_REQUIREMENT_.
Once you find the line with "leBytes 1 q.deque.length" in the data that follows, repeat it and every line after it exactly, through the line with "256 (R39). -/".

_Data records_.
▽
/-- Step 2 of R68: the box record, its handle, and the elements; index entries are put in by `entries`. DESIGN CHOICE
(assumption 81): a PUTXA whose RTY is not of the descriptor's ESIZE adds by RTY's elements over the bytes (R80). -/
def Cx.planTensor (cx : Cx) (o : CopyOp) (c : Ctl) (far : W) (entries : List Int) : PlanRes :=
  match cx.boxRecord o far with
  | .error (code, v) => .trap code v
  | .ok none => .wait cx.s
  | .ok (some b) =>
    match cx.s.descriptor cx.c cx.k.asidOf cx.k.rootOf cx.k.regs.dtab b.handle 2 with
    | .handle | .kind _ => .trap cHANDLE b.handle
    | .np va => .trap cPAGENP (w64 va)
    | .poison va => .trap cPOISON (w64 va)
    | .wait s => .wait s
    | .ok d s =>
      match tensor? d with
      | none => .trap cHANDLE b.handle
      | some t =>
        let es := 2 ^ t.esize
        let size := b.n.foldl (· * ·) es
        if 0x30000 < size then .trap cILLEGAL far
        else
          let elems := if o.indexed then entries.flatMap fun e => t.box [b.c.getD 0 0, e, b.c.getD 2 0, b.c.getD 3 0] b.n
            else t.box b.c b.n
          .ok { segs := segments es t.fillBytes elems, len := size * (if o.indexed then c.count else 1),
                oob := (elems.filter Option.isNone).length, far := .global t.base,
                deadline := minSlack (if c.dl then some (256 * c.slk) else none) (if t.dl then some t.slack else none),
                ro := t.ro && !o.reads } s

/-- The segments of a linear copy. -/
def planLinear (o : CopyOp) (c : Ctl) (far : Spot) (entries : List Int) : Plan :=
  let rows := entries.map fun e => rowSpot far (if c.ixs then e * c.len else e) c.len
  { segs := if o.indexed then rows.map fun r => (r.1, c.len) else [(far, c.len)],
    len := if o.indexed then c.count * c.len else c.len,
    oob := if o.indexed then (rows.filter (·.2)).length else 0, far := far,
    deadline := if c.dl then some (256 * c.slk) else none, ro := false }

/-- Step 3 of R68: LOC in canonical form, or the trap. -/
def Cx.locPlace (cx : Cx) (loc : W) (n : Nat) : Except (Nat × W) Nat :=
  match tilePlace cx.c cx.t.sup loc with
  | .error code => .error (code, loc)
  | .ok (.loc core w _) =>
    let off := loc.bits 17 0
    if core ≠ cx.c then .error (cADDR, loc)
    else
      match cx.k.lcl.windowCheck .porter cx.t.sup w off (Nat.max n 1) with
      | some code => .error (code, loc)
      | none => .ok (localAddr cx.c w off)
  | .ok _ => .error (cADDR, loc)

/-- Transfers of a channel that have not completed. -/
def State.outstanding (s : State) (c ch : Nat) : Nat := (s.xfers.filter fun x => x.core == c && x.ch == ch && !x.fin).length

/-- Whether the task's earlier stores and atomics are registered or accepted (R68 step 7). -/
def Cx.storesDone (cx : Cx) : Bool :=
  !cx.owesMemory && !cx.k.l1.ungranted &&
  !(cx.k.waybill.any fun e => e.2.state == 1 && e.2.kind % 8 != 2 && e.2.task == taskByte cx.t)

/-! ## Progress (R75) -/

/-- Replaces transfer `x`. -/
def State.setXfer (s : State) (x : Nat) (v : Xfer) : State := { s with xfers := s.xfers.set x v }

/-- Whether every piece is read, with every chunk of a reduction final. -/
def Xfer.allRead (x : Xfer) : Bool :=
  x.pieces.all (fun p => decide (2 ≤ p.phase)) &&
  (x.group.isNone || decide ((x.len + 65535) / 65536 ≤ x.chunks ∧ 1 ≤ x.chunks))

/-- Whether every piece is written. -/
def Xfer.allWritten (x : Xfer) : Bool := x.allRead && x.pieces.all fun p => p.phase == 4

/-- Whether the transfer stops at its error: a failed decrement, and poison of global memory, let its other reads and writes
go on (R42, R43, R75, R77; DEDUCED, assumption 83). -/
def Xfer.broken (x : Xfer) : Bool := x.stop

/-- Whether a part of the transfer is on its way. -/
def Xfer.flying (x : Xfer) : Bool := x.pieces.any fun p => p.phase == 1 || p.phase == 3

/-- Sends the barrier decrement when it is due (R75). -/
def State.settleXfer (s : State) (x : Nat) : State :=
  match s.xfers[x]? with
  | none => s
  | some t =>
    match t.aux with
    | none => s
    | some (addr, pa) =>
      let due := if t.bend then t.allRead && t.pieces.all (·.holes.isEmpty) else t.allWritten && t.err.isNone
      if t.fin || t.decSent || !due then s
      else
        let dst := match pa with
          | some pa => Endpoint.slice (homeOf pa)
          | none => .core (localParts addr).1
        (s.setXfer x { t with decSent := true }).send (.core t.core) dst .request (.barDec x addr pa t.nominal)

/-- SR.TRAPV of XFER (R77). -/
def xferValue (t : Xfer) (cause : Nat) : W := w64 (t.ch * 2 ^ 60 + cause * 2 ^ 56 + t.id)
△
▽
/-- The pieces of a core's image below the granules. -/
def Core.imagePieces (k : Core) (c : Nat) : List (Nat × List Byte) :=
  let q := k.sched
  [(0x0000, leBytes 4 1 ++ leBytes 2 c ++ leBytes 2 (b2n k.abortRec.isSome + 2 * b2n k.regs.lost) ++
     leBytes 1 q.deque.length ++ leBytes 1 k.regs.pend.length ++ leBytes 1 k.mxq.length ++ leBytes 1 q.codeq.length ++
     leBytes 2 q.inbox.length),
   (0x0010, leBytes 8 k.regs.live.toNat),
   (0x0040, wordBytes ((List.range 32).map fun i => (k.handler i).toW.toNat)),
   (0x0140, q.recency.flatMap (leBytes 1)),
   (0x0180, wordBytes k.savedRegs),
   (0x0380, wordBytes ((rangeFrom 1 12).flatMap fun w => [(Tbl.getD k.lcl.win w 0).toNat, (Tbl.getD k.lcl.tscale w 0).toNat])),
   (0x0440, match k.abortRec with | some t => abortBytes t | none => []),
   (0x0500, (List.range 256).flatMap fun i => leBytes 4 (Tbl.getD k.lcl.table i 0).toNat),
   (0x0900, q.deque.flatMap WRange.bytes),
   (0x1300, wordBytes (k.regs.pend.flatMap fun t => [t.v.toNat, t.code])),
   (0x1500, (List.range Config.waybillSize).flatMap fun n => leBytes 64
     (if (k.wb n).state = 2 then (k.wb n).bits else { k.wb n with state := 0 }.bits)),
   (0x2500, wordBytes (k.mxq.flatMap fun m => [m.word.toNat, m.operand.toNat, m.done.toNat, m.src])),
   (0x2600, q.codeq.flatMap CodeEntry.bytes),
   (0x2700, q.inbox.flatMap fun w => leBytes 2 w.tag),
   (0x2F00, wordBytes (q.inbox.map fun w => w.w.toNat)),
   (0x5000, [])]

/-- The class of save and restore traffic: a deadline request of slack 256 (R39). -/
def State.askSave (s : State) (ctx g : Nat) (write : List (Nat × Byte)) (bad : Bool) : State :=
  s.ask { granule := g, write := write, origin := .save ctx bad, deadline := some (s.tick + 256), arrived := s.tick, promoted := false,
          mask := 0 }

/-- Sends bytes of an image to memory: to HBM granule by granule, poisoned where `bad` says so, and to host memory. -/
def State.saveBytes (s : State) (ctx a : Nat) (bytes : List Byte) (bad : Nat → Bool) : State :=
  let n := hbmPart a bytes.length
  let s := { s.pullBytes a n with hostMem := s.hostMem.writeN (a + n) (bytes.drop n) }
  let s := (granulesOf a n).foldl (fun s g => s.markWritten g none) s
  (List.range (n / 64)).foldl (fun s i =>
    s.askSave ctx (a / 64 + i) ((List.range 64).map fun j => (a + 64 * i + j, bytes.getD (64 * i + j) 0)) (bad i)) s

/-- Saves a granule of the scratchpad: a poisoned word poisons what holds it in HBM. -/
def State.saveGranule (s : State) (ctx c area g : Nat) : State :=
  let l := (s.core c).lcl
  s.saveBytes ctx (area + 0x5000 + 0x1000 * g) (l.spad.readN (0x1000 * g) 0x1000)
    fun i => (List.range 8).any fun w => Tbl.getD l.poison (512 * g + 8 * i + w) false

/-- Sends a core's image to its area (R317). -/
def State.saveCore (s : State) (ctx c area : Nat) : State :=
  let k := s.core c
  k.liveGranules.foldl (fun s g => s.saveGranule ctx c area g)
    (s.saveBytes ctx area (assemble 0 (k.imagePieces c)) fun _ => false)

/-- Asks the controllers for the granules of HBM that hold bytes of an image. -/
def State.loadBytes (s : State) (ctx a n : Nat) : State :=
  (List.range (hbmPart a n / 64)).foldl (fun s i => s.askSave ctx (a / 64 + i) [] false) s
△
_SOLUTION TO THIS TASK_.
     leBytes 1 q.deque.length ++ leBytes 1 k.regs.pend.length ++ leBytes 1 k.mxq.length ++ leBytes 1 q.codeq.length ++
     leBytes 2 q.inbox.length),
   (0x0010, leBytes 8 k.regs.live.toNat),
   (0x0040, wordBytes ((List.range 32).map fun i => (k.handler i).toW.toNat)),
   (0x0140, q.recency.flatMap (leBytes 1)),
   (0x0180, wordBytes k.savedRegs),
   (0x0380, wordBytes ((rangeFrom 1 12).flatMap fun w => [(Tbl.getD k.lcl.win w 0).toNat, (Tbl.getD k.lcl.tscale w 0).toNat])),
   (0x0440, match k.abortRec with | some t => abortBytes t | none => []),
   (0x0500, (List.range 256).flatMap fun i => leBytes 4 (Tbl.getD k.lcl.table i 0).toNat),
   (0x0900, q.deque.flatMap WRange.bytes),
   (0x1300, wordBytes (k.regs.pend.flatMap fun t => [t.v.toNat, t.code])),
   (0x1500, (List.range Config.waybillSize).flatMap fun n => leBytes 64
     (if (k.wb n).state = 2 then (k.wb n).bits else { k.wb n with state := 0 }.bits)),
   (0x2500, wordBytes (k.mxq.flatMap fun m => [m.word.toNat, m.operand.toNat, m.done.toNat, m.src])),
   (0x2600, q.codeq.flatMap CodeEntry.bytes),
   (0x2700, q.inbox.flatMap fun w => leBytes 2 w.tag),
   (0x2F00, wordBytes (q.inbox.map fun w => w.w.toNat)),
   (0x5000, [])]

/-- The class of save and restore traffic: a deadline request of slack 256 (R39). -/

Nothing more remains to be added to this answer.